#### [WHAT TO WORK ON]
Instruction for the entries that follow: retype exactly the lines from the line with "s.cx with msix" to the line with "if src < 16", both included, and omit all others.

#### [DATA FOR THE TASK]
/-- A bus target grants a master and stays parked on it (R459). -/
def State.granted (s : State) (t m : Nat) : State :=
  { s with bm := { s.bm with targets := s.bm.targets.modify t (fun x => { x with owner := m }) } }

/-- A write of the host's to a register behind target `t`: discarded where BAR0 is not reached. -/
def State.hostAct (s : State) (t : Nat) (f : State → State) : State := if s.barUp then f (s.granted t 2) else s

/-- A read of the host's behind target `t`: all ones where BAR0 is not reached. -/
def State.hostRead (s : State) (t : Nat) (f : State → State) : State :=
  if s.barUp then f (s.granted t 2) else { s with readData := 0xFFFFFFFF }

/-- A write of host memory (R428). -/
def State.hostWrite (s : State) (addr : Nat) (b : Bytes) : State := { s with host := putBytes s.host addr b }

/-- A vector is raised, or made pending where it is masked (R429). -/
def State.raiseVector (s : State) (v : Nat) : State :=
  let x := lget {} s.cx.msix v
  let y := if x.masked then { x with pending := true } else { x with raised := x.raised + 1 }
  { s with cx := { s.cx with msix := lset s.cx.msix v y } }

/-- COAL_N and the vector of a coalescing source: rings 0 to 15, the event ring 16, queues 24 + q and 32 + q. -/
def State.coalOf (s : State) (src : Nat) : Nat × Nat :=
  if src < 16 then (s.fld (Reg.CX_RING_CTL_COAL_N src), s.fld (Reg.CX_RING_CTL_VEC src))
  else if src = 16 then (s.fld Reg.CX_EVT_CTL_COAL_N, s.fld Reg.CX_EVT_CTL_VEC)
  else if src < 32 then (s.fld (Reg.CX_FQ_CTL_COAL_N (src - 24)), s.fld (Reg.CX_FQ_CTL_TX_VEC (src - 24)))
  else (s.fld (Reg.CX_FQ_CTL_COAL_N (src - 32)), s.fld (Reg.CX_FQ_CTL_RX_VEC (src - 32)))

/-- One entry written by a source: its vector is raised once COAL_N entries have been written (R429). -/
def State.coalesce (s : State) (src : Nat) : State :=
  let (n, v) := s.coalOf src
  let c := tget {} s.cx.coal src
  let c' : Coal := { count := c.count + 1, first := if c.count = 0 then s.clk else c.first }
  if c'.count ≥ n then
    { s with cx := { s.cx with coal := tset {} s.cx.coal src {} } }.raiseVector v
  else { s with cx := { s.cx with coal := tset {} s.cx.coal src c' } }

/-- A flash job joins the queue of programs and erases; the head of the queue is the one in progress. -/
def State.flashJob (s : State) (j : FlashJob) : State := { s with nvm := { s.nvm with jobs := s.nvm.jobs ++ [j] } }

/-- A log page program is waiting or in progress. -/
def isLogJob : FlashJob → Bool
  | .logPage _ => true
  | _ => false

/-- A page of 7 is written as soon as 7 records wait (R374); one program of the log at a time. -/
def State.logPages (s : State) : State :=
  if s.obs.staged.length ≥ 7 ∧ (s.nvm.jobs.any isLogJob) = false then s.flashJob (.logPage (s.obs.staged.take 7))
  else s
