/-- Time in the hold period, ns (PTIME). -/
def State.ptime (s : State) : Nat := s.clk - s.loops.periodAt

/-- RECS of a lane: 8 × NCELL in a sampled period, else 0. -/
def State.recs (s : State) (lane : Nat) : Nat := if s.loops.sampled then 8 * (s.laneCells lane).length else 0

/-- An event of the loop engine, at most once per second for one cell or lane (R192). -/
def State.raiseLoop (s : State) (code subject : Nat) (items : List (Nat × Nat)) : State :=
  if s.withheld code subject then s.bump Reg.LE_LOOP_ERR_EV_SUPPRESSED 1 else s.raiseLim code subject items

/-! ### Flags (R200, R201) -/

/-- STATUS as a word (Table 9.4). -/
def Status.word (x : Status) : Nat :=
  ofBool x.z + 2 * ofBool x.n + 4 * ofBool x.c + 8 * ofBool x.v + 16 * ofBool x.ovs + 32 * ofBool x.aov
    + 64 * ofBool x.scaled + 128 * ofBool x.dz + 256 * ofBool x.ie + 512 * ofBool x.sat

/-- STATUS from a word; SAT exists only in supervisor cores. -/
def Status.ofWord (w : Nat) (lane : Bool) : Status :=
  { z := bitAt w 0, n := bitAt w 1, c := bitAt w 2, v := bitAt w 3, ovs := bitAt w 4, aov := bitAt w 5,
    scaled := bitAt w 6, dz := bitAt w 7, ie := bitAt w 8, sat := bitAt w 9 && !lane }

/-- Does a condition hold; `none` for code 15, which is illegal (R201). -/
def condHolds (x : Status) : Nat → Option Bool
  | 0 => some true
  | 1 => some x.z
  | 2 => some !x.z
  | 3 => some (x.n != x.v)
  | 4 => some (x.n == x.v)
  | 5 => some (!x.z && x.n == x.v)
  | 6 => some (x.z || x.n != x.v)
  | 7 => some x.n
  | 8 => some !x.n
  | 9 => some x.c
  | 10 => some !x.c
  | 11 => some x.v
  | 12 => some !x.v
  | 13 => some (x.c && !x.z)
  | 14 => some (!x.c || x.z)
  | _ => none

/-- Flags of CMP and CMPI (R201). -/
def cmpFlags (x : Status) (a b : Word) : Status :=
  { x with
    z := a == b
    n := (a - b).msb
    c := decide (b.toNat ≤ a.toNat)
    v := decide (a.toInt - b.toInt < -(2 ^ 31) ∨ a.toInt - b.toInt ≥ 2 ^ 31) }

/-- Flags of TST. -/
def tstFlags (x : Status) (a b : Word) : Status :=
  { x with z := a &&& b == 0, n := (a &&& b).msb, c := false, v := false }

/-! ### Results, overflow and saturation (R207, R209) -/

/-- Does an integer fit in `w` bits of two's complement? -/
def fits (w : Nat) (i : Int) : Bool := decide (-(2 ^ (w - 1)) ≤ i ∧ i < 2 ^ (w - 1))

/-- A data register. -/
def Core.reg (x : Core) (r : Fin 16) : Word := x.d.get r
def Core.setReg (x : Core) (r : Fin 16) (v : Word) : Core := { x with d := x.d.set r v }

/-- An accumulator as an integer. -/
def Core.acc (x : Core) (k : Fin 2) : Int := (x.a.get k).toInt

#### [WORKED SOLUTION]
  { s with cx := { s.cx with msix := lset s.cx.msix v y } }

/-- COAL_N and the vector of a coalescing source: rings 0 to 15, the event ring 16, queues 24 + q and 32 + q. -/
def State.coalOf (s : State) (src : Nat) : Nat × Nat :=
  if src < 16 then (s.fld (Reg.CX_RING_CTL_COAL_N src), s.fld (Reg.CX_RING_CTL_VEC src))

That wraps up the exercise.